**Exercise prompt**
From the records below, print exactly the lines starting at the one containing "t.result.toNat, t.blen.toNat, t.olen.toNat))" and ending at the one containing "def outputAfter (i", ends included, and nothing else.

*** Opening Data provided ***

-- ==== Sys2Proof/Tests/Slice0.lean ====
section
/-! SUPPORT. The model's own tests: the well-formedness smoke tests, words and vectors of the spec, and a witness for the hypotheses of every statement. -/

namespace Sys2Proof.Machine

/-! Well-formedness: one ill-formed term for each check (R110, R112 to R114), and for each constraint of R9. -/

theorem test_wellFormed_refuses_rsv0 : Cmd32.wellFormed ⟨1#4, 1#4, false, 0#23⟩ = false := by decide
theorem test_wellFormed_refuses_rsv1 : Cmd32.wellFormed ⟨6#4, 0#4, false, 0x400000#23⟩ = false := by decide
theorem test_wellFormed_refuses_opcode_0 : Cmd32.wellFormed ⟨0#4, 0#4, false, 0#23⟩ = false := by decide
theorem test_wellFormed_refuses_opcode_10 : Cmd32.wellFormed ⟨0xA#4, 0#4, false, 0#23⟩ = false := by decide
theorem test_wellFormed_refuses_fraction_on_embed : Cmd32.wellFormed ⟨7#4, 0#4, true, 0#23⟩ = false := by decide
theorem test_wellFormed_accepts_fraction_on_arbitrate : Cmd32.wellFormed ⟨6#4, 0#4, true, 0#23⟩ = true := by decide
theorem test_params_reference_valid : Config.reference.Valid := by decide
theorem test_params_refuse_no_ibuf : ¬ Config.Params.Valid ⟨0, 1, 32, 4⟩ := by decide
theorem test_params_refuse_short_bbuf : ¬ Config.Params.Valid ⟨4096, 262144, 32799, 262144⟩ := by decide
theorem test_params_refuse_no_cbuf : ¬ Config.Params.Valid ⟨1, 0, 40, 5⟩ := by decide
theorem test_params_refuse_wide_cbuf : ¬ Config.Params.Valid ⟨1, 2 ^ 28 + 1, 40, 2 ^ 28 + 1⟩ := by decide
theorem test_params_refuse_short_obuf : ¬ Config.Params.Valid ⟨1, 6, 40, 5⟩ := by decide
theorem test_params_refuse_obuf_below_bbuf : ¬ Config.Params.Valid ⟨1, 1, 48, 5⟩ := by decide
theorem test_params_accept_smallest : Config.Params.Valid ⟨1, 1, 40, 5⟩ := by decide

/-! Decoding: the ten words of R112, written bit by bit from R110 as RSV1, F, RSV0 and OPC. -/

theorem test_decode_unpack : decode 0b00000000000000000000000_0_0000_0001#32 = .command .unpack := by decide
theorem test_decode_pack : decode 0b00000000000000000000000_0_0000_0010#32 = .command .pack := by decide
theorem test_decode_capacity : decode 0b00000000000000000000000_0_0000_0011#32 = .command .capacity := by decide
theorem test_decode_frame : decode 0b00000000000000000000000_0_0000_0100#32 = .command .frame := by decide
theorem test_decode_parse : decode 0b00000000000000000000000_0_0000_0101#32 = .command .parse := by decide
theorem test_decode_arbitrate : decode 0b00000000000000000000000_0_0000_0110#32 = .command .arbitrate := by decide
theorem test_decode_arbitrateF : decode 0b00000000000000000000000_1_0000_0110#32 = .command .arbitrateF := by decide
theorem test_decode_embed : decode 0b00000000000000000000000_0_0000_0111#32 = .command .embed := by decide
theorem test_decode_exthdr : decode 0b00000000000000000000000_0_0000_1000#32 = .command .exthdr := by decide
theorem test_decode_extmsg : decode 0b00000000000000000000000_0_0000_1001#32 = .command .extmsg := by decide

/-! The illegal words E5 to E12 of spec/95. -/

theorem test_decode_E5 : decode 0x00000000#32 = .illegal .opcodeUnassigned := by decide
theorem test_decode_E6 : decode 0x0000000A#32 = .illegal .opcodeUnassigned := by decide
theorem test_decode_E7 : decode 0x0000000F#32 = .illegal .opcodeUnassigned := by decide
theorem test_decode_E8 : decode 0x00000101#32 = .illegal .fractionBitMisplaced := by decide
theorem test_decode_E9 : decode 0x00000107#32 = .illegal .fractionBitMisplaced := by decide
theorem test_decode_E10 : decode 0x00000011#32 = .illegal .reservedBitSet := by decide
theorem test_decode_E11 : decode 0x80000006#32 = .illegal .reservedBitSet := by decide
theorem test_decode_E12 : decode 0x00000206#32 = .illegal .reservedBitSet := by decide
theorem test_decodeTableWord : decodeTableWord 32 0x106 = some .arbitrateF := by decide
theorem test_decodeTableWord_illegal : decodeTableWord 32 0x107 = none := by decide

/-! Helpers: small states whose cells are all written, and the state after a command or after a step. -/

/-- The state a step or a command answers. -/
def answered : Host.Outcome State Fault Refusal → Option State
  | .next s => some s
  | .fault _ => none
  | .refused _ => none

/-- STATUS, RESULT, BLEN and OLEN after a command. -/
def registersAfter (i : Instr) (s : State) : Option (Nat × Nat × Nat × Nat) :=
  (answered (exec i s)).map (fun t => (t.statusWord.toNat, t.result.toNat, t.blen.toNat, t.olen.toNat))

/-- The first `n` cells of BBUF after a command. -/
def bitsAfter (i : Instr) (s : State) (n : Nat) : Option (List Bit) :=
  (answered (exec i s)).map (fun t => readCells t.bbufAt 0 n)

/-- The first `n` cells of OBUF after a command. -/
def outputAfter (i : Instr) (s : State) (n : Nat) : Option (List Byte) :=
  (answered (exec i s)).map (fun t => readCells t.obufAt 0 n)

/-- A message in IBUF. -/
def withMessage (bytes : List Byte) : State :=
  { State.reset with ilen := BitVec.ofNat 32 bytes.length, ibuf := Memory.cells 0 bytes }

/-- A bit sequence in BBUF. -/
def withBits (bits : List Bit) : State :=
  { State.reset with blen := BitVec.ofNat 32 bits.length, bbuf := Memory.cells 0 bits }

/-- A message to arbitrate for a W × 1 image with a fraction. -/
def withBudget (w : Nat) (num den : Nat) (bytes : List Byte) : State :=
  { withMessage bytes with
    width := BitVec.ofNat 16 w, height := 1#16, fracNum := BitVec.ofNat 32 num, fracDen := BitVec.ofNat 32 den }

/-- A W × 1 pixel buffer in CBUF and a bit sequence in BBUF. -/
def withImage (w : Nat) (pixels : List Byte) (bits : List Bit) : State :=
  { State.reset with
    width := BitVec.ofNat 16 w, height := 1#16, clen := BitVec.ofNat 32 pixels.length, cbuf := Memory.cells 0 pixels,
    blen := BitVec.ofNat 32 bits.length, bbuf := Memory.cells 0 bits }

/-- The bits of a number, most significant first. -/
def bitString (n width : Nat) : List Bit := (List.range width).map (fun i => n.testBit (width - 1 - i))

/-- The stego image of vector M2. -/
def stegoM2 : List Byte :=
  List.replicate 30 0x80#8 ++ [0x81#8, 0x80#8, 0x80#8, 0x81#8, 0x80#8, 0x80#8, 0x81#8, 0x80#8, 0x80#8, 0x80#8, 0x80#8,
    0x81#8, 0x81#8, 0x80#8, 0x81#8, 0x80#8, 0x80#8, 0x81#8]

/-! The vectors of spec/95, at most two for each command. -/

theorem test_unpack_U1 : bitsAfter .unpack (withMessage [0xDE#8, 0xAD#8]) 16 = some (bitString 0b1101111010101101 16) := by
  decide
theorem test_unpack_U5 : registersAfter .unpack { State.reset with ilen := 4097#32, blen := 9#32 } = some (0xC6, 0, 9, 0) := by
  decide
theorem test_pack_P2v : outputAfter .pack (withBits (bitString 0b10100101 8)) 1 = some [0xA5#8] := by decide
theorem test_pack_P3v : registersAfter .pack { State.reset with blen := 7#32 } = some (0x16, 0, 7, 0) := by decide
theorem test_capacity_K5 :
    registersAfter .capacity { State.reset with width := 0xFFFF#16, height := 0xFFFF#16 } =
      some (0x02, 12884508675, 0, 0) := by decide
theorem test_capacity_K6 :
    registersAfter .capacity { State.reset with width := 10#16, height := 10#16, bpc := 2#32 } = some (0x26, 0, 0, 0) := by
  decide
theorem test_frame_F3 : bitsAfter .frame (withMessage [0x48#8, 0x69#8]) 48 = some (bitString 0x000000024869 48) := by decide
theorem test_frame_F6 : registersAfter .frame { State.reset with ilen := 4097#32 } = some (0xC6, 0, 0, 0) := by decide
theorem test_parse_D2 : outputAfter .parse (withBits (bitString 0x000000024869 48 ++ [true, false, true])) 2 =
    some [0x48#8, 0x69#8] := by decide
theorem test_parse_D3 : registersAfter .parse { withBits (bitString 0x000000024869 48) with blen := 47#32 } =
    some (0x96, 0, 47, 0) := by decide
theorem test_arbitrate_T13 :
    registersAfter .arbitrate (withBudget 20 0 0 [0x41#8, 0x42#8, 0x43#8, 0x44#8, 0x45#8, 0x46#8, 0x47#8]) =
      some (0x36, 0, 0, 0) := by decide
theorem test_arbitrate_T18 : registersAfter .arbitrate (withBudget 16 0 0 [0x48#8, 0x69#8]) = some (0x02, 2, 48, 0) := by decide
theorem test_arbitrateF_T12 :
    bitsAfter .arbitrateF (withBudget 20 1 1 [0x41#8, 0x42#8, 0x43#8, 0x44#8, 0x45#8, 0x46#8, 0x47#8]) 56 =
      some (bitString 0x00000003414243 56) := by decide
theorem test_arbitrateF_T17 : registersAfter .arbitrateF (withBudget 20 1 1 [0x41#8, 0x42#8, 0x43#8, 0x44#8]) =
    some (0x0A, 3, 56, 0) := by decide
theorem test_embed_M1 :
    outputAfter .embed (withImage 2 [0x00#8, 0xFF#8, 0x10#8, 0x11#8, 0x12#8, 0x13#8] [true, false, true]) 6 =
      some [0x01#8, 0xFE#8, 0x11#8, 0x11#8, 0x12#8, 0x13#8] := by decide
theorem test_embed_M13 :
    registersAfter .embed { withImage 16 [] [] with clen := 47#32, blen := 49#32 } = some (0xA6, 0, 49, 0) := by decide
theorem test_exthdr_X1 : registersAfter .exthdr (withImage 16 stegoM2 []) = some (0x02, 2, 0, 0) := by decide
theorem test_exthdr_X7 : registersAfter .exthdr { withImage 10 [] [] with clen := 30#32 } = some (0x86, 0, 0, 0) := by decide
theorem test_extmsg_X2 : outputAfter .extmsg (withImage 16 stegoM2 []) 2 = some [0x48#8, 0x69#8] := by decide
theorem test_extmsg_X4 : registersAfter .extmsg (withImage 16 (List.replicate 48 0xFF#8) []) = some (0x76, 0, 0, 0) := by decide

/-! Host accesses (spec/95 section 9) and steps. -/

/-- STATUS and the last reply after a transaction. -/
def afterAccess (s : State) (x : Transaction) : Nat × Nat := ((s.transact x).statusWord.toNat, (s.transact x).lastReply.toNat)

/-- A state with a command in flight that completes after `k` more steps. -/
def inFlight (w : Word) (k : Nat) : State := { State.reset.latchCommand w with wait := k }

*** Closing Data provided ***

**Written response**
  (answered (exec i s)).map (fun t => (t.statusWord.toNat, t.result.toNat, t.blen.toNat, t.olen.toNat))

/-- The first `n` cells of BBUF after a command. -/
def bitsAfter (i : Instr) (s : State) (n : Nat) : Option (List Bit) :=
  (answered (exec i s)).map (fun t => readCells t.bbufAt 0 n)

/-- The first `n` cells of OBUF after a command. -/
def outputAfter (i : Instr) (s : State) (n : Nat) : Option (List Byte) :=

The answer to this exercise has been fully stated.